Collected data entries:
○ ○ ○ ○ ○ ○ ○

-- ==== Sys2Proof/Laws/FramesPort.lean ====
section
/-!
SUPPORT. What each function may change: the frames of object writes and requests, the link, inbound packets, memory, PDO reception, tasks, the Tabor core's running and what every command ends with. One lemma per function: every part of the
state that is not listed stands as it stood, and every table keeps its canonical form.
-/

set_option linter.all false
set_option Elab.async false

namespace Sys2Proof.Machine

theorem State.setRpdo_frame (a0 : State) (a1 : Nat) (a2 : Rpdo) : Moves [.can, .pdo] a0 (State.setRpdo a0 a1 a2) := by
  unfold State.setRpdo
  refine Moves.update ?_
  apply Moves.refl

theorem parsePayload_frame (a0 : State) (a1 : Flit) : Moves [.od, .link] a0 (parsePayload a0 a1) := by
  unfold parsePayload
  extract_lets +onlyGivenNames x; clear_value x
  extract_lets +onlyGivenNames x; clear_value x
  extract_lets +onlyGivenNames x; clear_value x
  focus
    extract_lets +onlyGivenNames x; refine Moves.use x ?_ (fun hx => ?_); unfold x; clear x; rotate_left; clear_value x; rotate_right
  refine Moves.update ?_
  apply Moves.refl
  with_reducible apply Moves.ite
  with_reducible apply Moves.app (raiseVector_frame ..); decide
  with_reducible apply Moves.app (State.count_frame ..); decide
  assumption
  assumption

theorem sendNak_frame (a0 : State) : Moves [.link] a0 (sendNak a0) := by
  unfold sendNak
  with_reducible apply Moves.ite
  apply Moves.refl
  refine Moves.update ?_
  apply Moves.refl

theorem acceptData_frame (a0 : State) (a1 : Flit) : Moves [.od, .link] a0 (acceptData a0 a1) := by
  unfold acceptData
  extract_lets +onlyGivenNames x; clear_value x
  with_reducible apply Moves.ite
  extract_lets +onlyGivenNames x; clear_value x
  with_reducible apply Moves.app (parsePayload_frame ..); decide
  refine Moves.update ?_
  apply Moves.refl
  with_reducible apply Moves.ite
  apply Moves.refl
  with_reducible apply Moves.app (sendNak_frame ..); decide
  apply Moves.refl

theorem acknowledge_frame (a0 : State) (a1 : Nat) : Moves [.link] a0 (acknowledge a0 a1) := by
  unfold acknowledge
  extract_lets +onlyGivenNames x; clear_value x
  with_reducible apply Moves.ite
  extract_lets +onlyGivenNames x; clear_value x
  refine Moves.update ?_
  apply Moves.refl
  apply Moves.refl

theorem putFlit_frame (a0 : State) (a1 : FType) (a2 : Nat) (a3 : Nat) (a4 : List Nat) : Moves [.link] a0 (putFlit a0 a1 a2 a3 a4) := by
  unfold putFlit
  extract_lets +onlyGivenNames x; clear_value x
  extract_lets +onlyGivenNames x; clear_value x
  refine Moves.update ?_
  apply Moves.refl

theorem putLink_frame (a0 : State) : Moves [.link] a0 (putLink a0) := by
  unfold putLink
  extract_lets +onlyGivenNames x; clear_value x
  with_reducible apply Moves.app (putFlit_frame ..); decide
  apply Moves.refl

theorem enterRetrain_frame (a0 : State) : Moves [.od, .draws, .replies, .store, .log, .can, .pdo, .link, .mem, .sched, .tabor, .sense, .update, .test] a0 (enterRetrain a0) := by
  unfold enterRetrain
  extract_lets +onlyGivenNames x; clear_value x
  focus
    extract_lets +onlyGivenNames x; refine Moves.use x ?_ (fun hx => ?_); unfold x; clear x; rotate_left; clear_value x; rotate_right
  with_reducible apply Moves.app (State.count_frame ..); decide
  apply Moves.refl
  extract_lets +onlyGivenNames x; clear_value x
  focus
    extract_lets +onlyGivenNames x; refine Moves.use x ?_ (fun hx => ?_); unfold x; clear x; rotate_left; clear_value x; rotate_right
  refine Moves.update ?_
  assumption
  with_reducible apply Moves.ite
  with_reducible apply Moves.app (enterDetect_frame ..); decide
  refine Moves.update ?_
  assumption
  with_reducible apply Moves.app (putLink_frame ..); decide
  with_reducible apply Moves.app (setLink_frame ..); decide
  assumption
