theorem closeWindows_frame (a0 : State) : Moves [.od, .draws, .log, .can, .pdo, .link, .mem, .sched, .tabor, .sense] a0 (closeWindows a0) := by
  unfold closeWindows
  extract_lets +onlyGivenNames x; clear_value x
  focus
    extract_lets +onlyGivenNames x; refine Moves.use x ?_ (fun hx => ?_); unfold x; clear x; rotate_left; clear_value x; rotate_right
  with_reducible apply Moves.foldl; intro _ _ _
  with_reducible apply Moves.app (windowCloses_frame ..); decide
  with_reducible apply Moves.app (State.set_frame ..); decide
  assumption
  apply Moves.refl
  extract_lets +onlyGivenNames x; clear_value x
  refine Moves.update ?_
  assumption

theorem taskReloaded_frame (a0 : List Nat) (a1 : State) (a2 : Nat) : Moves [.sched] a1 (taskReloaded a0 a1 a2) := by
  unfold taskReloaded
  with_reducible apply Moves.ite
  apply Moves.refl
  refine Moves.update ?_
  apply Moves.refl

theorem reloadEffects_frame (a0 : State) (a1 : State) : Moves [.od, .draws, .log, .can, .pdo, .link, .mem, .sched, .touch, .thermal] a1 (reloadEffects a0 a1) := by
  unfold reloadEffects
  focus
    extract_lets +onlyGivenNames x; refine Moves.use x ?_ (fun hx => ?_); unfold x; clear x; rotate_left; clear_value x; rotate_right
  with_reducible apply Moves.foldl; intro _ _ _
  with_reducible apply Moves.ite
  assumption
  with_reducible apply Moves.app (refreshFan_frame ..); decide
  assumption
  apply Moves.refl
  focus
    extract_lets +onlyGivenNames x; refine Moves.use x ?_ (fun hx => ?_); unfold x; clear x; rotate_left; clear_value x; rotate_right
  with_reducible apply Moves.foldl; intro _ _ _
  with_reducible apply Moves.ite
  assumption
  with_reducible apply Moves.app (tsModeChanged_frame ..); decide
  assumption
  assumption
  focus
    extract_lets +onlyGivenNames x; refine Moves.use x ?_ (fun hx => ?_); unfold x; clear x; rotate_left; clear_value x; rotate_right
  with_reducible apply Moves.app (staleAll_frame ..); decide
  assumption
  extract_lets +onlyGivenNames x; clear_value x
  focus
    extract_lets +onlyGivenNames x; refine Moves.use x ?_ (fun hx => ?_); unfold x; clear x; rotate_left; clear_value x; rotate_right
  with_reducible apply Moves.ite
  assumption
  refine Moves.update ?_
  assumption
  focus
    extract_lets +onlyGivenNames x; refine Moves.use x ?_ (fun hx => ?_); unfold x; clear x; rotate_left; clear_value x; rotate_right
  with_reducible apply Moves.ite
  assumption
  with_reducible apply Moves.app (tlbCommand_frame ..); decide
  assumption
  focus
    extract_lets +onlyGivenNames x; refine Moves.use x ?_ (fun hx => ?_); unfold x; clear x; rotate_left; clear_value x; rotate_right
  with_reducible apply Moves.foldl; intro _ _ _
  with_reducible apply Moves.app (taskReloaded_frame ..); decide
  assumption
  assumption
  focus
    extract_lets +onlyGivenNames x; refine Moves.use x ?_ (fun hx => ?_); unfold x; clear x; rotate_left; clear_value x; rotate_right
  with_reducible apply Moves.foldl; intro _ _ _
  with_reducible apply Moves.app (writeMask_frame ..); decide
  with_reducible apply Moves.app (State.set_frame ..); decide
  assumption
  assumption
  focus
    extract_lets +onlyGivenNames x; refine Moves.use x ?_ (fun hx => ?_); unfold x; clear x; rotate_left; clear_value x; rotate_right
  with_reducible apply Moves.ite
  assumption
  with_reducible apply Moves.app (logPolicyChanged_frame ..); decide
  assumption
  with_reducible apply Moves.app (resolvePhaseSets_frame ..); decide
  with_reducible apply Moves.app (refreshEmergency_frame ..); decide
  assumption

theorem resetApplication_frame (a0 : State) : Moves [.od, .live, .draws, .aocb, .store, .log, .can, .pdo, .link, .mem, .sched, .tabor, .sense, .touch, .thermal, .update] a0 (resetApplication a0) := by
  unfold resetApplication
  focus
    extract_lets +onlyGivenNames x; refine Moves.use x ?_ (fun hx => ?_); unfold x; clear x; rotate_left; clear_value x; rotate_right
  with_reducible apply Moves.app (raiseReset_frame ..); decide
  with_reducible apply Moves.app (recordSoft_frame ..); decide
  apply Moves.refl
  focus
    extract_lets +onlyGivenNames x; refine Moves.use x ?_ (fun hx => ?_); unfold x; clear x; rotate_left; clear_value x; rotate_right
  with_reducible apply Moves.app (endOwnership_frame ..); decide
  with_reducible apply Moves.app (endCanDownload_frame ..); decide
  with_reducible apply Moves.app (emptyPort_frame ..); decide
  assumption
  focus
    extract_lets +onlyGivenNames x; refine Moves.use x ?_ (fun hx => ?_); unfold x; clear x; rotate_left; clear_value x; rotate_right
  with_reducible apply Moves.app (closeWindows_frame ..); decide
  with_reducible apply Moves.app (closeRingsOf_frame ..); decide
  with_reducible apply Moves.app (closeRingsOf_frame ..); decide
  assumption
  extract_lets +onlyGivenNames x; clear_value x
  focus
    extract_lets +onlyGivenNames x; refine Moves.use x ?_ (fun hx => ?_); unfold x; clear x; rotate_left; clear_value x; rotate_right
  refine Moves.update ?_
  assumption
  focus
    extract_lets +onlyGivenNames x; refine Moves.use x ?_ (fun hx => ?_); unfold x; clear x; rotate_left; clear_value x; rotate_right
  with_reducible apply Moves.app (reloadEffects_frame ..); decide
  with_reducible apply Moves.app (reloadObjects_frame ..); decide
  assumption
  with_reducible apply Moves.app (portReady_frame ..); decide
  with_reducible apply Moves.app (portRestart_frame ..); decide
  with_reducible apply Moves.app (restartPrograms_frame ..); decide
  assumption

theorem actNmtResetApplication_frame (a0 : Line) (a1 : Nat) (a2 : Nat) (a3 : State) : Moves [.od, .live, .draws, .aocb, .store, .log, .can, .pdo, .link, .mem, .sched, .tabor, .sense, .touch, .thermal, .update] a3 (actNmtResetApplication a0 a1 a2 a3) := by
  unfold actNmtResetApplication
  (with_reducible apply nmtCommand_frame) <;> first | decide | skip
  apply Moves.refl
  with_reducible intro _
  with_reducible apply Moves.app (resetApplication_frame ..); decide
  apply Moves.refl

theorem actNmtResetCommunication_frame (a0 : Line) (a1 : Nat) (a2 : Nat) (a3 : State) : Moves [.od, .live, .aocb, .log, .can, .pdo, .link, .sched, .update] a3 (actNmtResetCommunication a0 a1 a2 a3) := by
  unfold actNmtResetCommunication
  (with_reducible apply nmtCommand_frame) <;> first | decide | skip
  apply Moves.refl
  with_reducible intro _
  with_reducible apply Moves.app (resetCommunication_frame ..); decide
  apply Moves.refl

theorem actNmtStartRemoteNode_frame (a0 : Line) (a1 : Nat) (a2 : Nat) (a3 : State) : Moves [.od, .log, .can, .pdo, .link, .sched, .update] a3 (actNmtStartRemoteNode a0 a1 a2 a3) := by
  unfold actNmtStartRemoteNode
  (with_reducible apply nmtCommand_frame) <;> first | decide | skip
  apply Moves.refl
  with_reducible intro _
  with_reducible apply Moves.app (setNmt_frame ..); decide
  apply Moves.refl
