theorem firmwareStart_frame (a0 : State) : Moves [.od, .live, .draws, .replies, .power, .aocb, .beat, .store, .log, .can, .pdo, .link, .mem, .sched, .tabor, .sense, .touch, .reg, .seq, .pack, .thermal, .update, .test] a0 (firmwareStart a0) := by
  unfold firmwareStart
  extract_lets +onlyGivenNames x; clear_value x
  extract_lets +onlyGivenNames x; clear_value x
  focus
    extract_lets +onlyGivenNames x; refine Moves.use x ?_ (fun hx => ?_); unfold x; clear x; rotate_left; clear_value x; rotate_right
  with_reducible apply Moves.app (State.setCore_frame ..); decide
  apply Moves.refl
  extract_lets +onlyGivenNames x; clear_value x
  extract_lets +onlyGivenNames x; clear_value x
  extract_lets +onlyGivenNames x; clear_value x
  extract_lets +onlyGivenNames x; clear_value x
  focus
    extract_lets +onlyGivenNames x; refine Moves.use x ?_ (fun hx => ?_); unfold x; clear x; rotate_left; clear_value x; rotate_right
  refine Moves.update ?_
  assumption
  focus
    extract_lets +onlyGivenNames x; refine Moves.use x ?_ (fun hx => ?_); unfold x; clear x; rotate_left; clear_value x; rotate_right
  with_reducible apply Moves.app (startEngines_frame ..); decide
  with_reducible apply Moves.app (takeDegraded_frame ..); decide
  with_reducible apply Moves.app (startDictionary_frame ..); decide
  with_reducible apply Moves.app (State.setFlag_frame ..); decide
  assumption
  focus
    extract_lets +onlyGivenNames x; refine Moves.use x ?_ (fun hx => ?_); unfold x; clear x; rotate_left; clear_value x; rotate_right
  with_reducible apply Moves.app (lostBefore_frame ..); decide
  with_reducible apply Moves.app (startReports_frame ..); decide
  with_reducible apply Moves.app (startImage_frame ..); decide
  with_reducible apply Moves.app (startPort_frame ..); decide
  assumption
  focus
    extract_lets +onlyGivenNames x; refine Moves.use x ?_ (fun hx => ?_); unfold x; clear x; rotate_left; clear_value x; rotate_right
  with_reducible apply Moves.app (exchangeTrigger_frame ..); decide
  with_reducible apply Moves.app (linkReview_frame ..); decide
  assumption
  split
  with_reducible apply Moves.app (powerRequest_frame ..); decide
  assumption
  assumption

theorem actFirmwareStart_frame (a0 : State) : Moves [.od, .live, .draws, .replies, .power, .aocb, .beat, .store, .log, .can, .pdo, .link, .mem, .sched, .tabor, .sense, .touch, .reg, .seq, .pack, .thermal, .update, .test] a0 (actFirmwareStart a0) := by
  unfold actFirmwareStart
  with_reducible apply Moves.ite
  with_reducible apply Moves.app (firmwareStart_frame ..); decide
  apply Moves.refl
  apply Moves.refl

theorem actForcedHalt_frame (a0 : State) : Moves [.od, .live, .draws, .replies, .tdo, .power, .clocks, .aocb, .beat, .store, .log, .can, .pdo, .link, .mem, .sched, .tabor, .sense, .touch, .reg, .seq, .pack, .thermal, .update, .test] a0 (actForcedHalt a0) := by
  unfold actForcedHalt
  with_reducible apply Moves.app (viaDap_frame ..); decide
  apply Moves.refl

theorem actHaltRequest_frame (a0 : State) : Moves [.od, .live, .draws, .replies, .tdo, .power, .clocks, .aocb, .beat, .store, .log, .can, .pdo, .link, .mem, .sched, .tabor, .sense, .touch, .reg, .seq, .pack, .thermal, .update, .test] a0 (actHaltRequest a0) := by
  unfold actHaltRequest
  with_reducible apply Moves.app (viaDap_frame ..); decide
  apply Moves.refl

theorem actHardResetOrderEnd_frame (a0 : State) : Moves [.od, .live, .draws, .power, .clocks, .aocb, .beat, .store, .log, .can, .pdo, .link, .mem, .sched, .tabor, .sense, .touch, .reg, .seq, .pack, .thermal, .update, .test] a0 (actHardResetOrderEnd a0) := by
  unfold actHardResetOrderEnd
  with_reducible apply Moves.ite
  apply Moves.refl
  focus
    extract_lets +onlyGivenNames x; refine Moves.use x ?_ (fun hx => ?_); unfold x; clear x; rotate_left; clear_value x; rotate_right
  with_reducible apply Moves.app (resetDomains_frame ..); decide
  apply Moves.refl
  focus
    extract_lets +onlyGivenNames x; refine Moves.use x ?_ (fun hx => ?_); unfold x; clear x; rotate_left; clear_value x; rotate_right
  with_reducible apply Moves.app (lossEnds_frame ..); decide
  assumption
  extract_lets +onlyGivenNames x; clear_value x
  focus
    extract_lets +onlyGivenNames x; refine Moves.use x ?_ (fun hx => ?_); unfold x; clear x; rotate_left; clear_value x; rotate_right
  with_reducible apply Moves.ite
  refine Moves.update ?_
  assumption
  assumption
  extract_lets +onlyGivenNames x; clear_value x
  extract_lets +onlyGivenNames x; clear_value x
  focus
    extract_lets +onlyGivenNames x; refine Moves.use x ?_ (fun hx => ?_); unfold x; clear x; rotate_left; clear_value x; rotate_right
  with_reducible apply Moves.ite
  with_reducible apply Moves.app (State.set_frame ..); decide
  refine Moves.update ?_
  assumption
  assumption
  with_reducible apply Moves.ite
  refine Moves.update ?_
  assumption
  with_reducible apply Moves.ite
  refine Moves.update ?_
  assumption
  with_reducible apply Moves.app (resumeStartup_frame ..); decide
  assumption

theorem actJtagDap_frame (a0 : Bool) (a1 : Nat) (a2 : Nat) (a3 : State) : Moves [.od, .live, .draws, .replies, .tdo, .power, .clocks, .aocb, .beat, .store, .log, .can, .pdo, .link, .mem, .sched, .tabor, .sense, .touch, .reg, .seq, .pack, .thermal, .update, .test] a3 (actJtagDap a0 a1 a2 a3) := by
  unfold actJtagDap
  with_reducible apply Moves.app (viaDap_frame ..); decide
  apply Moves.refl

○ ○ ○ ○ ○ ○ ○

**What you need to do:** Would you show every line in the data above that contains the string "actHardResetOrderEnd"?

**Task output:**
theorem actHardResetOrderEnd_frame (a0 : State) : Moves [.od, .live, .draws, .power, .clocks, .aocb, .beat, .store, .log, .can, .pdo, .link, .mem, .sched, .tabor, .sense, .touch, .reg, .seq, .pack, .thermal, .update, .test] a0 (actHardResetOrderEnd a0) := by
  unfold actHardResetOrderEnd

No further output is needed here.